Try it
Work out how many lines in the material below hold the word "writing". Write only the number.

Supplied information
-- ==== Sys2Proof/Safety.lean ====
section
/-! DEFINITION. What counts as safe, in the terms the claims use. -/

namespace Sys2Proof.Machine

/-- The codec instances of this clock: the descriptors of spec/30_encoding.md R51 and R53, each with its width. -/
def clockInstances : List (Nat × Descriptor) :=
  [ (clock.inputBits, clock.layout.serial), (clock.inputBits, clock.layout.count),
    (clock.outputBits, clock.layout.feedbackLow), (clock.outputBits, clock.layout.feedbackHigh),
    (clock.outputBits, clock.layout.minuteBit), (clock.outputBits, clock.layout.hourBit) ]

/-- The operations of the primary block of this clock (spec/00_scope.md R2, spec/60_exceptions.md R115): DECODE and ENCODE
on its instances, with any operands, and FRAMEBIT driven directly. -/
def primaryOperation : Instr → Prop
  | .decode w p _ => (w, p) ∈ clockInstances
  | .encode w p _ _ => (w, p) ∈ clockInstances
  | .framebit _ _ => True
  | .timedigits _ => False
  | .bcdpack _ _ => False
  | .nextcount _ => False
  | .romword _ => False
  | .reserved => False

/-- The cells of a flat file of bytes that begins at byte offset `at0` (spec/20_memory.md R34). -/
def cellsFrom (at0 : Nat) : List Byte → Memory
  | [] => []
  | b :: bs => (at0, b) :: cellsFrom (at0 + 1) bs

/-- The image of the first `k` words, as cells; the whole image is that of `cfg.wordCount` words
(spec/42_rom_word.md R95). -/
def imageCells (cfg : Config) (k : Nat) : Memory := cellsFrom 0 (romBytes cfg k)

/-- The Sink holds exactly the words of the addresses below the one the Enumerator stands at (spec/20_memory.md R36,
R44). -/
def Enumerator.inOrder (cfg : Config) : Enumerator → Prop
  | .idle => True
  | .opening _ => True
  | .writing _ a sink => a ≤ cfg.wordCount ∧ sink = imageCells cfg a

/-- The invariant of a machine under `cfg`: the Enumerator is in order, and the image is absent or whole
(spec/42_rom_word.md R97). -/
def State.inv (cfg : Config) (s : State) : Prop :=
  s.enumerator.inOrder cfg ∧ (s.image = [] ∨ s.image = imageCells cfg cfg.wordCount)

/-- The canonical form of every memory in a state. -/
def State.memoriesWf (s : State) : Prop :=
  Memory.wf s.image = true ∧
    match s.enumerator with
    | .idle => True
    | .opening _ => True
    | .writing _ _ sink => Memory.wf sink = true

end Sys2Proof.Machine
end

Exercise result
2